Records drawn from a dataset:
def execQueueLimitWrite (acc : Accessor) (q : QueueId) (tlimit : Bool) (value : BitVec 32) (s : State) :
    Host.Outcome State Fault Refusal :=
  act s (fun s => front s acc queueGate noNote (fun s => queueLimitOp s q tlimit value))

-- ===== check-value engines (R243) =====

/-- A parity mismatch: the engine stops consuming, and the step waits for its loads; with its end the engine leaves service (see
`endStep`). An engine that serves no step leaves service at once. -/
def doParity (s : State) (e : BitVec 5) : State :=
  let v := engineOf s e.toNat
  if !v.service then s else
  match v.busy with
  | some (b, _, _) => doStepEnd (modRun s b (fun r => { r with stop := true, parity := true })) b
  | none => engineOut s e.toNat 0 0

def execEngineParityFault (e : BitVec 5) (s : State) : Host.Outcome State Fault Refusal := act s (fun s => doParity s e)

def engineServiceOp (s : State) (e : Nat) (value : Nat) : Ans :=
  if 2 ≤ value then (s, .range, 0)
  else if value = 0 then (s, .ok, 0)
  else (setEngine s e { engineOf s e with service := true }, .ok, 0)

def execEngineReturnToService (acc : Accessor) (e : BitVec 5) (s : State) : Host.Outcome State Fault Refusal :=
  act s (fun s => front s acc plainGate noNote (fun s => engineServiceOp s e.toNat 1))

end Sys2Proof.Machine
end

◆ **GOAL OF THE EXERCISE**:
Find the line that contains "act s (fun s => front s acc plainGate". Repeat it and every line after it, exactly as written, up to and including the last line of the records above.

◆ **ANSWER BOX**:
  act s (fun s => front s acc plainGate noNote (fun s => engineServiceOp s e.toNat 1))

end Sys2Proof.Machine
end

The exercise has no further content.